▸ **What to work on**:
Give back exactly the lines from the start of the listing to the line containing "List CacheEntry × Nat × Nat × List", inclusive, and nothing beyond them.
Data supplied START
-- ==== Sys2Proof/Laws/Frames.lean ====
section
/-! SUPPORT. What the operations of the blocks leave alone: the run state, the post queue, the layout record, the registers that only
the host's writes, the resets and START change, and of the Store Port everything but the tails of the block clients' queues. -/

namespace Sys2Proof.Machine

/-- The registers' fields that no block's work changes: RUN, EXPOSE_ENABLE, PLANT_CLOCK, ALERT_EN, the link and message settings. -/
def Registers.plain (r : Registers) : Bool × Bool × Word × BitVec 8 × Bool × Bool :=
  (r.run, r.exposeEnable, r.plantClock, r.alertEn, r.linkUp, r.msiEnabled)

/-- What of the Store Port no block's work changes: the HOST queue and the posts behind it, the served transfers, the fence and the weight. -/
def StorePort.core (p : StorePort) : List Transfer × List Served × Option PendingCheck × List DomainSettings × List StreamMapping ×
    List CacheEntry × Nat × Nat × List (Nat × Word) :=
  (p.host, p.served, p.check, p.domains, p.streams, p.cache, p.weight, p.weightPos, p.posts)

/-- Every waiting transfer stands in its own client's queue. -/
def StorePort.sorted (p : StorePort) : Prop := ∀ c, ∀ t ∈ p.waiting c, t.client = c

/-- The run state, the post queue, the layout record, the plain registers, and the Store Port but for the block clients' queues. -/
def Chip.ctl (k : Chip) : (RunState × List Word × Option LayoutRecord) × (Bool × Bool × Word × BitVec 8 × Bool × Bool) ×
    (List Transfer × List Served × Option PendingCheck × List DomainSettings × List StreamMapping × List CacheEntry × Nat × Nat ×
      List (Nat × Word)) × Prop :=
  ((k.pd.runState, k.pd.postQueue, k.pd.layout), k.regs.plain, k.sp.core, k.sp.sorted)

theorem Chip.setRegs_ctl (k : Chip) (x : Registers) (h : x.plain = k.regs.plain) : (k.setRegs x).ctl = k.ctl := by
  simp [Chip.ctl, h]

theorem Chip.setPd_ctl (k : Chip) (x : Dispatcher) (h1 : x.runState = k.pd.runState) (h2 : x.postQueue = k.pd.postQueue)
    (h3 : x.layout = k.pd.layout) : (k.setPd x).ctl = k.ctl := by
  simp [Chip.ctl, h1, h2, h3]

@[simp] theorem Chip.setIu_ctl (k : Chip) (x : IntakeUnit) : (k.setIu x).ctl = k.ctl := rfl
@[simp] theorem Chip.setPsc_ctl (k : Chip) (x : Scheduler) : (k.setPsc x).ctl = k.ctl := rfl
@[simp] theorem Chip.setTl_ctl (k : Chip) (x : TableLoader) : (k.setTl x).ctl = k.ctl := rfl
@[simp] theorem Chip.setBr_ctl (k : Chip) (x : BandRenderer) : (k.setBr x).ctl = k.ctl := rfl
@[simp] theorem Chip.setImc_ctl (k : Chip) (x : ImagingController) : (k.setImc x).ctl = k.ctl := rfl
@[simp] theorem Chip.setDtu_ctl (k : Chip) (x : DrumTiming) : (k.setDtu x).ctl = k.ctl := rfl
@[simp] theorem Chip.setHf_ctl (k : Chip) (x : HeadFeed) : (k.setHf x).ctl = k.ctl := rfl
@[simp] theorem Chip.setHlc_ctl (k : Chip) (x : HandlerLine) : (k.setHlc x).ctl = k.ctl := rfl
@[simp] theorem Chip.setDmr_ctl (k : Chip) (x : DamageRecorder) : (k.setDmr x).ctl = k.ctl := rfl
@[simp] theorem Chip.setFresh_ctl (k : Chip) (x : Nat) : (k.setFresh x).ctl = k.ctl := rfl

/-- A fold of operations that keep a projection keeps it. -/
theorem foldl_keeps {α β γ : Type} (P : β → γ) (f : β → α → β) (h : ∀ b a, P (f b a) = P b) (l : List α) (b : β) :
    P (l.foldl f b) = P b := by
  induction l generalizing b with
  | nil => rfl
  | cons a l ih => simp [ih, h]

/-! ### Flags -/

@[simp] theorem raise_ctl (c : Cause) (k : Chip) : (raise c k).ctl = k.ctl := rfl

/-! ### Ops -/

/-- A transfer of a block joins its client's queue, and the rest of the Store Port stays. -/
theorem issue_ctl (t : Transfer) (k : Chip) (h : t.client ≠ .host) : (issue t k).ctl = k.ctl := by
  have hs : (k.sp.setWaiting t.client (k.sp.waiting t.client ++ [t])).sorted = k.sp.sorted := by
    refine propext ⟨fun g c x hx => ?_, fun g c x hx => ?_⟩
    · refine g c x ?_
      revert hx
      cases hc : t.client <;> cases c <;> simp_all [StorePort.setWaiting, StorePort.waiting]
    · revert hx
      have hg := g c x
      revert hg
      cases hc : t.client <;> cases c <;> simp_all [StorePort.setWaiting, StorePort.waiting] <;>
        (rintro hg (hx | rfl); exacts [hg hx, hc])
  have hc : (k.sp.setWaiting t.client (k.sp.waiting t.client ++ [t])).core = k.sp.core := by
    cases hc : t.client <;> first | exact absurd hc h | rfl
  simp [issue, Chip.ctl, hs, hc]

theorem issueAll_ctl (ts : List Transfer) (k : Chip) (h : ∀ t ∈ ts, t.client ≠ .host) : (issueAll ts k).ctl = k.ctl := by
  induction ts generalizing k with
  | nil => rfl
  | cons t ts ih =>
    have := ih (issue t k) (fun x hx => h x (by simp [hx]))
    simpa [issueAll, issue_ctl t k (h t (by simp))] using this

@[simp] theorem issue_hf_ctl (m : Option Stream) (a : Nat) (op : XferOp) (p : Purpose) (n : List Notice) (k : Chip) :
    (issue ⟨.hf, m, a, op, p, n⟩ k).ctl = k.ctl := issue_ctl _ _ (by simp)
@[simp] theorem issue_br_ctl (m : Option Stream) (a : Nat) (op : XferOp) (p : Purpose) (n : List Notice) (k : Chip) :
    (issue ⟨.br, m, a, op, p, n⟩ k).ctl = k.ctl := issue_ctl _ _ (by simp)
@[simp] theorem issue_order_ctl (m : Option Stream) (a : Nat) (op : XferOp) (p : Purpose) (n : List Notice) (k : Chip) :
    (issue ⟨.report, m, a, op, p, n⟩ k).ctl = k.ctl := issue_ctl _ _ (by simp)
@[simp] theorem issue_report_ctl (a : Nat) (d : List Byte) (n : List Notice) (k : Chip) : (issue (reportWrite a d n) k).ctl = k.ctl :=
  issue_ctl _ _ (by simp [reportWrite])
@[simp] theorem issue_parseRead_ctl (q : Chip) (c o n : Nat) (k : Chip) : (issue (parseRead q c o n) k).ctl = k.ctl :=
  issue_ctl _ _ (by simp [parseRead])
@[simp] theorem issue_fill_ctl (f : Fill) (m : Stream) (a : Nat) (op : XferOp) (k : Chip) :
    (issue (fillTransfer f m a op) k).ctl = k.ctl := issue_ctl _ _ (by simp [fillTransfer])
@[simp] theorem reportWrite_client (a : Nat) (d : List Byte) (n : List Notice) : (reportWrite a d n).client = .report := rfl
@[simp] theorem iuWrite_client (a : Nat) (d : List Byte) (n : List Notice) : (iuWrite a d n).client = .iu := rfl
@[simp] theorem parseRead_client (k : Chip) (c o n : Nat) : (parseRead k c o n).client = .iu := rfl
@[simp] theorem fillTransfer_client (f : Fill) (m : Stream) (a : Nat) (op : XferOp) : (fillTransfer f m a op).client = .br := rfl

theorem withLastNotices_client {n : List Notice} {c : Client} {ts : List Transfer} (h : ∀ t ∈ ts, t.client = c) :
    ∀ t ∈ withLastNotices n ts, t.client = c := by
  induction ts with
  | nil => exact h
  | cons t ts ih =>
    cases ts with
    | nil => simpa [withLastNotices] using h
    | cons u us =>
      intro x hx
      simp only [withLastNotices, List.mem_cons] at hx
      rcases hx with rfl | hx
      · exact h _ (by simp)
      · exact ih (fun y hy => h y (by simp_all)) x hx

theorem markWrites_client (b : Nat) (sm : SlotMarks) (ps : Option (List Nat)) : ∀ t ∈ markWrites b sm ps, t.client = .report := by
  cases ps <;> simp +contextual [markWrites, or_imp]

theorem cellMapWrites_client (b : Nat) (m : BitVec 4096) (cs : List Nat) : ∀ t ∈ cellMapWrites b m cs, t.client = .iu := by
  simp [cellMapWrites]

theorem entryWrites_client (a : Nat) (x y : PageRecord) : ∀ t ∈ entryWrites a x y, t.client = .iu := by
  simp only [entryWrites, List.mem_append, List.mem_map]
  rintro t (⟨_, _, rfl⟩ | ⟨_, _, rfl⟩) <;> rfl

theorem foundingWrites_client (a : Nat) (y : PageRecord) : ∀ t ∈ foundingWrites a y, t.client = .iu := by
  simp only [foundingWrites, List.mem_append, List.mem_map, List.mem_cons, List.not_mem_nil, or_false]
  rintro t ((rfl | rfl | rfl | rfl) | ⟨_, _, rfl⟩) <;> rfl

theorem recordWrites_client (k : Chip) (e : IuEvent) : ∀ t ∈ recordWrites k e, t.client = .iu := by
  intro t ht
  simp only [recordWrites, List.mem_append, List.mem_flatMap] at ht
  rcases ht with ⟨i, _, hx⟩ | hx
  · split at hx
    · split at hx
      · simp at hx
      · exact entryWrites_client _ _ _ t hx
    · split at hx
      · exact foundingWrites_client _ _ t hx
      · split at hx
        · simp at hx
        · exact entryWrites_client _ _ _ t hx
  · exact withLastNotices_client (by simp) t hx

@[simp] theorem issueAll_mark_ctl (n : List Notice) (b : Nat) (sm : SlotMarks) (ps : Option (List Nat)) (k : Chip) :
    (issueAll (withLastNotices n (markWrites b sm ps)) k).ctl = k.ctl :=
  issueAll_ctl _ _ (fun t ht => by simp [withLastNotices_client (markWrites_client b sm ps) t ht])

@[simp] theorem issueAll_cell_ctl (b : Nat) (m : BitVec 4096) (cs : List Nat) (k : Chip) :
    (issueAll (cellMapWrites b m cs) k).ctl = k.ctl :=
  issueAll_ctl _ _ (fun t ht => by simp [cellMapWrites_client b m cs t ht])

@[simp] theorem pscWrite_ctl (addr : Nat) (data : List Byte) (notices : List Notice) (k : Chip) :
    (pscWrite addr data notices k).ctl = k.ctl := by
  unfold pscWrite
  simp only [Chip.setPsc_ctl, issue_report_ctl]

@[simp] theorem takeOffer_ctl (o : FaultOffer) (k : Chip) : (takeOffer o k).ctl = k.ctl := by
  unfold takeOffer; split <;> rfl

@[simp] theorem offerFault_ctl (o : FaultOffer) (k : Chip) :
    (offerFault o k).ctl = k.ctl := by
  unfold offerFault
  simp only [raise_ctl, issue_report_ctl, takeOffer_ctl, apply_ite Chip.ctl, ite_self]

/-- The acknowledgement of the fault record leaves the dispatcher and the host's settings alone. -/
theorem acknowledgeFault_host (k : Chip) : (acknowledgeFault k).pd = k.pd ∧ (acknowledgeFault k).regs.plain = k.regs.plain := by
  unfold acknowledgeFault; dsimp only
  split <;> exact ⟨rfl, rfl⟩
Data supplied END
▸ **Solution**:
-- ==== Sys2Proof/Laws/Frames.lean ====
section
/-! SUPPORT. What the operations of the blocks leave alone: the run state, the post queue, the layout record, the registers that only
the host's writes, the resets and START change, and of the Store Port everything but the tails of the block clients' queues. -/

namespace Sys2Proof.Machine

/-- The registers' fields that no block's work changes: RUN, EXPOSE_ENABLE, PLANT_CLOCK, ALERT_EN, the link and message settings. -/
def Registers.plain (r : Registers) : Bool × Bool × Word × BitVec 8 × Bool × Bool :=
  (r.run, r.exposeEnable, r.plantClock, r.alertEn, r.linkUp, r.msiEnabled)

/-- What of the Store Port no block's work changes: the HOST queue and the posts behind it, the served transfers, the fence and the weight. -/
def StorePort.core (p : StorePort) : List Transfer × List Served × Option PendingCheck × List DomainSettings × List StreamMapping ×
    List CacheEntry × Nat × Nat × List (Nat × Word) :=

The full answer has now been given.